(Saved entries)
╔══
-- ==== Sys2Proof/Machine/Operands.lean ====
section
/-! DEFINITION. Operand assembly (30_encoding.md R49), the recognition of every code point (R50 to R54)
and the pure translator functions of 42_can_id_translator.md. The decoder, the encoder and the meanings
all use these and nothing else to read or build an id or a payload. -/

namespace Sys2Proof.Machine

/-! ### Bit fields -/

/-- `v[hi:lo]`, the bit slice of 00_scope.md R8. -/
def slice (v hi lo : Nat) : Nat := (v >>> lo) % 2 ^ (hi + 1 - lo)

/-! ### Standard identifiers -/

/-- The four runtime opcodes of R50. -/
def isRuntimeOpc (opc : BitVec Config.opcW) : Bool := opc == 1 || opc == 2 || opc == 3 || opc == 4

/-- The class of a standard id by its fields (R92): unknown when a reserved bit is set (D13) or the opcode
is none of the four (D14). -/
def stdClassOf (opc : BitVec Config.opcW) (rsv : BitVec 2) : StdClass :=
  if rsv != 0 || !isRuntimeOpc opc then .unknown else .runtime

/-- `id11 = (opc << SID_W) | sid`, with the reserved bits 0 (R49). -/
def stdIdOf (w : SidW) (opc : BitVec Config.opcW) (sid : Nat) : BitVec Config.stdW :=
  BitVec.ofNat Config.stdW ((opc.toNat <<< w.bits) ||| sid)

/-- `STD.PACK` (R91): the opcode is tested before the short id (60_exceptions.md R159). -/
def stdPack (w : SidW) (opc : BitVec Config.opcW) (sid : Nat) : Except RefuseCause (BitVec Config.stdW) :=
  if !isRuntimeOpc opc then .error .opcReserved
  else if sid = 0 ∨ sid > 2 ^ w.bits - 1 then .error .sidRange
  else .ok (stdIdOf w opc sid)

/-- `STD.UNPACK` (R92), total over all 2048 ids. -/
def stdUnpack (w : SidW) (id : BitVec Config.stdW) : StdFields :=
  let sid : BitVec 6 := BitVec.ofNat 6 (slice id.toNat (w.bits - 1) 0)
  let opc : BitVec Config.opcW := BitVec.ofNat Config.opcW (slice id.toNat (w.bits + Config.opcW - 1) w.bits)
  let rsv : BitVec 2 := BitVec.ofNat 2 (slice id.toNat (Config.stdW - 1) (w.bits + Config.opcW))
  { cls := stdClassOf opc rsv, opc := opc, sid := sid, rsv := rsv }

/-! ### Extended identifiers -/

/-- The kind a tag names (R51, R95); every other tag is reserved (R54, D16). -/
def tagKind (tag : BitVec Config.tagW) : ExtKind :=
  if tag = 0x1F then .detect1
  else if tag = 0x1E then .detect2
  else if tag = 0x1D then .detect3
  else if tag = 0x1C then .detect4
  else if tag = 0x1B then .ackId
  else if tag = 0x00 then .broadcast
  else if tag = 0x01 then .firmware
  else .unknown

/-- `id29 = (tag << 24) | arg` (R49). -/
def extIdOf (tag : BitVec Config.tagW) (arg : BitVec Config.argW) : BitVec Config.extW :=
  BitVec.ofNat Config.extW ((tag.toNat <<< Config.argW) ||| arg.toNat)

/-- `EXT.PACK` (R94). -/
def extPack (tag : BitVec Config.tagW) (arg : BitVec Config.argW) : Except RefuseCause (BitVec Config.extW) :=
  if tagKind tag = .unknown then .error .tagReserved else .ok (extIdOf tag arg)

/-- `EXT.UNPACK` (R95), total over all 2^29 ids; `arg` is passed through (R47). -/
def extUnpack (id : BitVec Config.extW) : ExtFields :=
  let tag : BitVec Config.tagW := BitVec.ofNat Config.tagW (slice id.toNat (Config.extW - 1) Config.argW)
  let arg : BitVec Config.argW := BitVec.ofNat Config.argW (slice id.toNat (Config.argW - 1) 0)
  { kind := tagKind tag, tag := tag, arg := arg }

/-! ### The serial payload -/

/-- `id16 = (p[0] << 8) | p[1]`, the big-endian serial id (R27, R49). -/
def id16 (hi lo : Byte) : Nat := (hi.toNat <<< 8) ||| lo.toNat

/-- The two id bytes of a standard id, high byte first (R44, R97). -/
def idBytes (id : BitVec Config.stdW) : Bytes :=
  [BitVec.ofNat 8 (slice id.toNat (Config.stdW - 1) 8), BitVec.ofNat 8 (slice id.toNat 7 0)]

/-- The `SERCAN` payload of a standard message (R44). -/
def serCanPayload (id : BitVec Config.stdW) (data : Bytes) : Bytes := idBytes id ++ data

/-- `SER.JOIN` (R97): an extended message does not fit the two id bytes and is refused (R108). -/
def serJoin (m : CanMsg) : Except RefuseCause Bytes :=
  match m.id with
  | .ext _ => .error .extOnSerial
  | .std id => .ok (serCanPayload id m.data)

/-- `SER.SPLIT` (R98), total; the tests stand in the rule's order (R159). -/
def serSplit (p : Bytes) : SerSplit :=
  match p with
  | [] => .unknown .noId
  | [_] => .unknown .noId
  | b0 :: b1 :: rest =>
    if b0 = Config.hostSentinel then .host b1 rest
    else if id16 b0 b1 > Config.serCanMax then .unknown .idReserved
    else if rest.length > Config.canDataMax then .unknown .dataTooLong
    else .can (BitVec.ofNat Config.stdW (slice (id16 b0 b1) (Config.stdW - 1) 0)) rest

/-! ### Host commands -/

/-- `HOST.CLASSIFY` (R101). -/
def hostClassify (sub : Byte) : HostCmd :=
  if sub = 0x01 then .numPnls
  else if sub = 0x02 then .pnlInfo
  else if sub = 0xFF then .reset
  else .hostUnknown

/-- The `SERHOST` payload of a sub-command and its argument bytes (R45). -/
def serHostPayload (sub : Byte) (args : Bytes) : Bytes := Config.hostSentinel :: sub :: args

/-- `HOST.BUILD` (R100): the sub-command is tested before the length (R159). -/
def hostBuild (sub : Byte) (args : Bytes) : Except RefuseCause Bytes :=
  if hostClassify sub = .hostUnknown then .error .subReserved
  else if args.length > Config.maxPayload - Config.idBytes then .error .tooLong
  else .ok (serHostPayload sub args)

/-! ### Routing -/

/-- `RT.ROUTE` (R104) with the lookup input `pt_present`. -/
def rtRoute (ptPresent : BitVec 6 → Bool) (u : StdFields) (data : Bytes) : RouteRes :=
  if u.cls ≠ .runtime then .noop
  else if ptPresent u.sid then .event u.sid u.opc data
  else .noop

end Sys2Proof.Machine
end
╚══
**Required action:**
In the records above, find the line with "BitVec.ofNat Config.extW ((tag.toNat"; write out exactly that line and each one after it, stopping after the line with "let tag : BitVec".

**Output below:**
  BitVec.ofNat Config.extW ((tag.toNat <<< Config.argW) ||| arg.toNat)

/-- `EXT.PACK` (R94). -/
def extPack (tag : BitVec Config.tagW) (arg : BitVec Config.argW) : Except RefuseCause (BitVec Config.extW) :=
  if tagKind tag = .unknown then .error .tagReserved else .ok (extIdOf tag arg)

/-- `EXT.UNPACK` (R95), total over all 2^29 ids; `arg` is passed through (R47). -/
def extUnpack (id : BitVec Config.extW) : ExtFields :=
  let tag : BitVec Config.tagW := BitVec.ofNat Config.tagW (slice id.toNat (Config.extW - 1) Config.argW)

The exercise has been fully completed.